▸ **WHAT THIS TASK INVOLVES**
All that is wanted is a word-for-word copy of the line with "namespace Sys2Proof.Machine" and every line after it in the data below.

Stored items
-- ==== Sys2Proof/Machine/Codec.lean ====
section
/-! DEFINITION. The word codec (R60 to R65): sign-magnitude full words and half-words, total on every
integer and every word. A half of a word is selected by `high` (the spec's `portion`). -/

namespace Sys2Proof.Machine

/-- The 18 bits of one half of a word: bits 35..18 for the high half, bits 17..0 for the low (R63). -/
def halfOf (w : Word36) (high : Bool) : Half18 :=
  if high then w.extractLsb' 18 18 else w.extractLsb' 0 18

/-- A word with one half replaced and the other kept (R43). -/
def mergeHalf (w : Word36) (high : Bool) (f : Half18) : Word36 :=
  if high then f ++ w.extractLsb' 0 18 else w.extractLsb' 18 18 ++ f

/-- R61: sign bit 35 and the magnitude modulo 2^35. -/
def encodeFull (v : Int) : Word36 :=
  BitVec.ofBool (decide (v < 0)) ++ BitVec.ofNat 35 v.natAbs

/-- R62: the integer a full word denotes. -/
def decodeFull (w : Word36) : Int := SM (w.getLsbD 35) (w.extractLsb' 0 35).toNat

/-- R64's 18-bit field: sign bit 17 and the magnitude modulo 2^17. -/
def halfField (v : Int) : Half18 :=
  BitVec.ofBool (decide (v < 0)) ++ BitVec.ofNat 17 v.natAbs

/-- R64: the field in the selected half of a word whose other half is 0. -/
def encodeHalf (v : Int) (high : Bool) : Word36 := mergeHalf 0#36 high (halfField v)

/-- The integer an 18-bit field denotes (R65). -/
def fieldValue (f : Half18) : Int := SM (f.getLsbD 17) (f.extractLsb' 0 17).toNat

/-- R65: the integer the selected half of a word denotes. -/
def decodeHalf (w : Word36) (high : Bool) : Int := fieldValue (halfOf w high)

end Sys2Proof.Machine
end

▸ **WORKED SOLUTION**
namespace Sys2Proof.Machine

/-- The 18 bits of one half of a word: bits 35..18 for the high half, bits 17..0 for the low (R63). -/
def halfOf (w : Word36) (high : Bool) : Half18 :=
  if high then w.extractLsb' 18 18 else w.extractLsb' 0 18

/-- A word with one half replaced and the other kept (R43). -/
def mergeHalf (w : Word36) (high : Bool) (f : Half18) : Word36 :=
  if high then f ++ w.extractLsb' 0 18 else w.extractLsb' 18 18 ++ f

/-- R61: sign bit 35 and the magnitude modulo 2^35. -/
def encodeFull (v : Int) : Word36 :=
  BitVec.ofBool (decide (v < 0)) ++ BitVec.ofNat 35 v.natAbs

/-- R62: the integer a full word denotes. -/
def decodeFull (w : Word36) : Int := SM (w.getLsbD 35) (w.extractLsb' 0 35).toNat

/-- R64's 18-bit field: sign bit 17 and the magnitude modulo 2^17. -/
def halfField (v : Int) : Half18 :=
  BitVec.ofBool (decide (v < 0)) ++ BitVec.ofNat 17 v.natAbs

/-- R64: the field in the selected half of a word whose other half is 0. -/
def encodeHalf (v : Int) (high : Bool) : Word36 := mergeHalf 0#36 high (halfField v)

/-- The integer an 18-bit field denotes (R65). -/
def fieldValue (f : Half18) : Int := SM (f.getLsbD 17) (f.extractLsb' 0 17).toNat

/-- R65: the integer the selected half of a word denotes. -/
def decodeHalf (w : Word36) (high : Bool) : Int := fieldValue (halfOf w high)

end Sys2Proof.Machine
end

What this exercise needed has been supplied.